Оговорюсь, что котляры изначально были склонны к музыке гораздо меньше, чем, например, русские цыгане или мадьяры. Так получилось потому, что музыка была для них досугом, а для тех же мадьяров — источником дохода. Котляры зарабатывали на хлеб иначе. Греко так и судит: «Играют на гитаре, кому нечего делать, а наша нация — рабочий народ; наши люди с малолетства привыкали лудить!»
Завершив обход, цыгане до ночи будут шататься из гостей в гости. Кто-то устал, перебрал немного — поспит, полежит, а вечером снова присоединится к круговращенью цыган по табору на десятом витке! Это старики. А парни не пьют. Надо признать, несмотря на неграмотность, цыганская молодежь (где-то от 15 до 30) ведет себя намного сознательнее и интеллигентнее, чем их русские сверстники, развращенные свободой. От них не услышишь ни грязного мата, ни циничного мнения о девушках или отношениях между полами. Русские пэтэушники в сравнении с ними — чисто упыри (по манерам, по лексике), бессмысленно-грубые. Зато откровенные. У наших все худшее на лице написано, а цыгане прячут.
Вообще в кумпаниях с этикетом строго. Мат как средство оскорбления друг друга — вещь запрещенная. Если хотят кого-то упрекнуть, сделать замечание, скажут: «Болтун», «Клоун», «Дурная голова», «С ума сошел!» А если исправился и осознал — «в ум пришел!»
Кроме Симпетри, главными праздниками считаются Пасха (по-котлярски Патради) и Рождество (Кречуно). Еще справляют Троицу («Этот день взяли себе больные. Все, кто болеет, молятся — им лучше»).
Свои дни рожденья котляры не отмечают. Даже соседи и ближайшая родня не помнят даты, это не праздник. В старину никто и сам-то не знал, когда он родился, — в паспортах стояли придуманные числа. «Всех летних писали на 1 июля, а всех весенних — 1-го апреля». Память сохраняла другие вешки: «Я родился, когда зацвела черемуха, в тот год, когда все на Пасху подрались» или «Бимбай тогда сына родил, и снег первый выпал».

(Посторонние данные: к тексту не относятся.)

-- ==== Sys2Proof/Machine/Dispatch.lean ====
section
/-! DEFINITION. Which meaning each command has: one arm per constructor, in the order of spec/opcode_table.json. -/

namespace Sys2Proof.Machine

open Sys2Proof
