-- ==== Sys2Proof/Machine/Step.lean ====
section
/-! DEFINITION. One step: the oldest waiting command takes effect; with none waiting one tick of hall time passes. -/

namespace Sys2Proof.Machine

open Sys2Proof

/-- One step. With an empty queue the clocks of both units advance (log entry 1). -/
def step (s : State) : Host.Outcome State Fault Refusal :=
  match s.pending with
  | [] => .next { s with blk := s.blk.idle }
  | c :: rest => exec c { s with pending := rest }

/-- `s` with the command a table word spells put in front of its queue. -/
def State.withFetchWord (s : State) (nbits w : Nat) : State :=
  match decodeTableWord nbits w with
  | some c => { s with pending := c :: s.pending }
  | none => s

end Sys2Proof.Machine
end

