/-- R48, R64, R69, R70, R396, R397, R402, R406, R456. Lanes: ENABLE starts training, or is held while the lane shuts down;
ENABLE = 0 takes a lane DOWN; a retrain is counted and clears REFINED; training, alignment and negotiation follow each other,
fall back and fail; HELLO with ACK both ways leads to UP; a listening lane wakes without a retrain being counted. -/
def Obligations.LaneStates : Prop :=
  (∀ (a : Access) (l : LaneRef) (s : State), s.blk.lanePass a l = true →
    let b := s.blk
    let r := (b.lane l).reg
    (r.shutting = true → exec (.laneEnable a l) s = .next { s with
      blk := (b.mReg l fun r => { r with enPend := true }).laneAns l }) ∧
    (r.shutting = false → r.enable = true → exec (.laneEnable a l) s = .next { s with blk := b.laneAns l }) ∧
    (∀ p, l = .tsu p → r.shutting = false → r.enable = false → b.live = true → b.linkOn p = true →
      b.tsu.pwr.st ≠ .entering → b.tsu.pwr.st ≠ .mitten → exec (.laneEnable a l) s = .next { s with
        blk := (b.mReg l fun r => { r with
        enable := true, state := .training, backoff := false, fullTrain := !r.fastStart || allZero (b.eqSaved l) }).laneAns l }) ∧
    (∀ n, l = .dist n → r.shutting = false → r.enable = false → b.dist.mod.powered = true → r.bad = false → r.cageOff = false →
      b.roleUses n = true → exec (.laneEnable a l) s = .next { s with
        blk := (b.mReg l fun r => { r with
        enable := true, state := .training, backoff := false, fullTrain := !r.fastStart || allZero (b.eqSaved l) }).octets }) ∧
    (r.enable = false → exec (.laneDisable a l) s = .next { s with
      blk := (b.mReg l fun r => { r with enPend := false }).laneAns l }) ∧
    (∀ p, l = .tsu p → r.enable = true → r.state ≠ .up → exec (.laneDisable a l) s = .next { s with
      blk := ((b.mReg l fun r => { r with
      enPend := false, enable := false, shutting := true, state := .down, retrainReq := false, backoff := false
      failStarts := 0 }).hallEndAll p stNOPATH).emit (.reg none 0 0) }) ∧
    (∀ n, l = .dist n → r.enable = true → r.state ≠ .up → exec (.laneDisable a l) s = .next { s with
      blk := (b.mReg l fun r => { r with
      enPend := false, enable := false, shutting := true, state := .down, retrainReq := false, backoff := false
      failStarts := 0 }).octets }) ∧
    ((r.state = .down ∨ r.state = .listen) → exec (.retrain a l) s = .next { s with blk := b.laneAns l }) ∧
    (r.state ≠ .down → r.state ≠ .listen → exec (.retrain a l) s = .next { s with
      blk := ((b.mReg l fun r => { r with retrainReq := true }).retrainLane l).laneAns l }) ∧
    exec (.laneCntClr a l) s = .next { s with
      blk := (b.mLink l fun k => { k with cnt := {}, telCorr := 0, telReplay := 0, telDrop := 0 }).laneAns l }) ∧
  (∀ (l : LaneRef) (s : State), l.ok = true →
    let b := s.blk
    let r := (b.lane l).reg
    (r.shutting = false → exec (.laneShutdownDone l) s = .next s) ∧
    (r.shutting = true → r.enPend = false → exec (.laneShutdownDone l) s = .next { s with
      blk := (b.mReg l fun r => { r with shutting := false, enPend := false }).mLink l LaneLink.discard }) ∧
    (r.shutting = true → r.enPend = true → exec (.laneShutdownDone l) s = .next { s with
      blk := ((b.mReg l fun r => { r with shutting := false, enPend := false }).mLink l LaneLink.discard).laneEnable l }) ∧
    (∀ eye st, r.state = .training → r.backoff = false →
      (r.fullTrain = false → eye.toNat < b.eyeFail (laneUnit l) → exec (.trainingDone l eye st) s = .next { s with
        blk := b.mReg l fun r => { r with fullTrain := true } }) ∧
      (r.fullTrain = true ∨ b.eyeFail (laneUnit l) ≤ eye.toNat → exec (.trainingDone l eye st) s = .next { s with
        blk := b.mReg l fun r => { r with state := .aligning, settings := slice st 0 64 } })) ∧
    (r.state = .aligning → exec (.codewordLock l) s = .next { s with
      blk := b.mReg l fun r => { r with state := .negotiating, helloSeen := false, ackRx := false, ackTx := false } }) ∧
    (r.state ≠ .aligning → exec (.codewordLock l) s = .next { s with blk := b.mReg l id }) ∧
    ((r.state = .training ∨ r.state = .aligning ∨ r.state = .negotiating) → r.backoff = false →
      (2 ≤ r.failStarts → exec (.trainingTimeout l) s = .next { s with
        blk := b.mReg l fun r => { r with state := .training, failStarts := r.failStarts + 1, backoff := true } }) ∧
      (r.failStarts < 2 → exec (.trainingTimeout l) s = .next { s with
        blk := (b.mReg l fun r => { r with state := .training, failStarts := r.failStarts + 1, backoff := false }).retrainLane l })) ∧
    (r.backoff = true → exec (.trainingTimeout l) s = .next s) ∧
    (r.backoff = true → exec (.retrainBackoffExpire l) s = .next { s with blk := b.retrainLane l }) ∧
    (r.backoff = false → exec (.retrainBackoffExpire l) s = .next s) ∧
    (r.state = .negotiating → 2 ≤ r.failStarts → exec (.negTimeout l) s = .next { s with
      blk := b.mReg l fun r => { r with
      negFail := true, state := .training, failStarts := r.failStarts + 1, backoff := true } }) ∧
    (r.state = .negotiating → r.failStarts < 2 → exec (.negTimeout l) s = .next { s with
      blk := (b.mReg l fun r => { r with
      negFail := true, state := .training, failStarts := r.failStarts + 1, backoff := false }).retrainLane l }) ∧
    (r.state ≠ .negotiating → exec (.negTimeout l) s = .next s) ∧
    ((r.state = .down ∨ r.state = .training ∨ r.state = .listen) → exec (.cdrLockLoss l) s = .next s) ∧
    ((r.state = .aligning ∨ r.state = .negotiating ∨ r.state = .up) → exec (.cdrLockLoss l) s = .next { s with
      blk := (b.mReg l fun r => { r with refLost := true }).retrainLane l }) ∧
    (r.state = .negotiating → (r.ackRx && (r.ackTx || r.helloSeen)) = false → exec (.helloSend l) s = .next { s with
      blk := (b.mReg l fun r => { r with featAdv := (b.helloOf l).feat, ackTx := r.ackTx || r.helloSeen }).emit
        (.frame l 0 false ⟨0, true, b.epochOf (laneUnit l), .hello (b.helloOf l)⟩) }) ∧
    (r.state = .negotiating → (r.ackRx && (r.ackTx || r.helloSeen)) = true → exec (.helloSend l) s = .next { s with
      blk := ((b.mReg l fun r => { r with featAdv := (b.helloOf l).feat, ackTx := r.ackTx || r.helloSeen }).emit
        (.frame l 0 false ⟨0, true, b.epochOf (laneUnit l), .hello (b.helloOf l)⟩)).goUp l }) ∧
    (r.state ≠ .negotiating → exec (.helloSend l) s = .next s) ∧
    (∀ (h : Hdr) (p : Hello), r.state = .negotiating → h.fmt = 1 → h.cls = 0 →
      let x := (b.corrected l h.corr).mReg l fun r => { r with
        verPartner := p.ver, featPartner := p.feat, peerPos := p.pos, peerPlane := p.plane, peerRole := p.role
        peerUnit := p.unitId, posValid := true }
      (p.ver.toNat < 0x100 ∨ p.role.toNat = b.roleOf (laneUnit l) → exec (.helloReceive l h p) s = .next { s with
        blk := x.negFail l }) ∧
      (0x100 ≤ p.ver.toNat → p.role.toNat ≠ b.roleOf (laneUnit l) → ((r.ackRx || p.ack) && r.ackTx) = false →
        exec (.helloReceive l h p) s = .next { s with
          blk := x.mReg l fun r => { r with helloSeen := true, ackRx := r.ackRx || p.ack } }) ∧
      (0x100 ≤ p.ver.toNat → p.role.toNat ≠ b.roleOf (laneUnit l) → ((r.ackRx || p.ack) && r.ackTx) = true →
        exec (.helloReceive l h p) s = .next { s with
          blk := (x.mReg l fun r => { r with helloSeen := true, ackRx := r.ackRx || p.ack }).goUp l })) ∧
    (∀ h p, r.state ≠ .negotiating → exec (.helloReceive l h p) s = .next s) ∧
    (r.state = .up → ∃ t, exec (.cdrLockLoss l) s = .next t ∧ (t.blk.lane l).reg.refLost = true ∧
      (t.blk.lane l).reg.refined = false ∧ (t.blk.lane l).reg.tvRx = false ∧
      (t.blk.lane l).link.cnt.retrain = sat1 (s.blk.lane l).link.cnt.retrain ∧ t.pending = s.pending)) ∧
  (∀ (n : Nat) (s : State), n < 312 →
    let b := s.blk
    let r := (b.lane (.dist n)).reg
    (288 ≤ n ∨ r.state = .down ∨ r.state = .listen → exec (.portListen n) s = .next s) ∧
    (n < 288 → r.state ≠ .down → r.state ≠ .listen → r.state ≠ .up → exec (.portListen n) s = .next { s with
      blk := b.mReg (.dist n) fun r => { r with state := .listen, backoff := false, failStarts := 0, retrainReq := false } }) ∧
    (r.state ≠ .listen → exec (.portEnergyDetect n) s = .next s) ∧
    (r.state = .listen → b.canTrain (.dist n) = true → exec (.portEnergyDetect n) s = .next { s with
      blk := b.mReg (.dist n) fun r => { r with
      state := .training, backoff := false, fullTrain := !r.fastStart || allZero (b.eqSaved (.dist n)) } })) ∧
  (∀ (n : Nat) (a : Access) (x : FrameErr) (tm : Bool) (h : Hdr) (p : Hello) (eye : BitVec 8) (st : Bytes) (s : State), 312 ≤ n →
    ∀ c ∈ [Instr.laneEnable a (.dist n), .laneDisable a (.dist n), .laneShutdownDone (.dist n), .retrain a (.dist n),
        .laneCntClr a (.dist n), .trainingDone (.dist n) eye st, .codewordLock (.dist n), .trainingTimeout (.dist n),
        .retrainBackoffExpire (.dist n), .negTimeout (.dist n), .cdrLockLoss (.dist n), .helloSend (.dist n),
        .helloReceive (.dist n) h p, .frameCorrupt (.dist n) x tm, .linkctlSend (.dist n), .portListen n, .portEnergyDetect n],
      exec c s = .fault (.noSuchLane n))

Потихоньку начинают справлять Новый год, но это для них современный праздник, проходной, непышный. За ним не стоит ни одного обычая, никакой символики. Он не цыганский! То ли дело Симпетри! Патради! Кречуно! Все они проходят по одной схеме: мужчины кочуют из дома в дом, к накрытым столам от накрытых столов. У женщин праздник менее массовый, не парад с демонстрацией — просто подружка идет к подружке, соседка к соседке. На 50 грамм коньяка. На хороший разговор.
Вот баба Лиза, жена барона, всем цыганкам цыганка! Никого не послушаешь, а ее послушаешь. «Я, еще маленькая, солому курила. Вот какая боевая была! — усмехается Лиза. — Мать посмотрела — дала папироску: лучше кури, чем солому жечь!» Интересная старуха. Лиза умеет и сказать, и сделать. Повезло Греко!
А она приглашает:
— Приезжай на Рождество! Тоже будет праздник.
2009–01–07
К двум часам дня барон уже пьяный, говорит сам с собой. Женико не лучше и лезет целоваться. Усы у него колючие, как кактус!
Береза только руками разводит: «Рождество. Один раз в году такой праздник. По-любому надо пить».
У Березки приятное, открытое лицо, усталая улыбка. Печаль ее светла — через три месяца у нее родится третий ребенок! И ей все сложнее вести хозяйство. А ведь к ним в гости завалится весь табор, и все на ней — и сосну нарядить, и в доме убраться, и еду приготовить на сорок человек, половине из которых она, кроме «здравствуй», ничего не говорила и не знает, что сказать.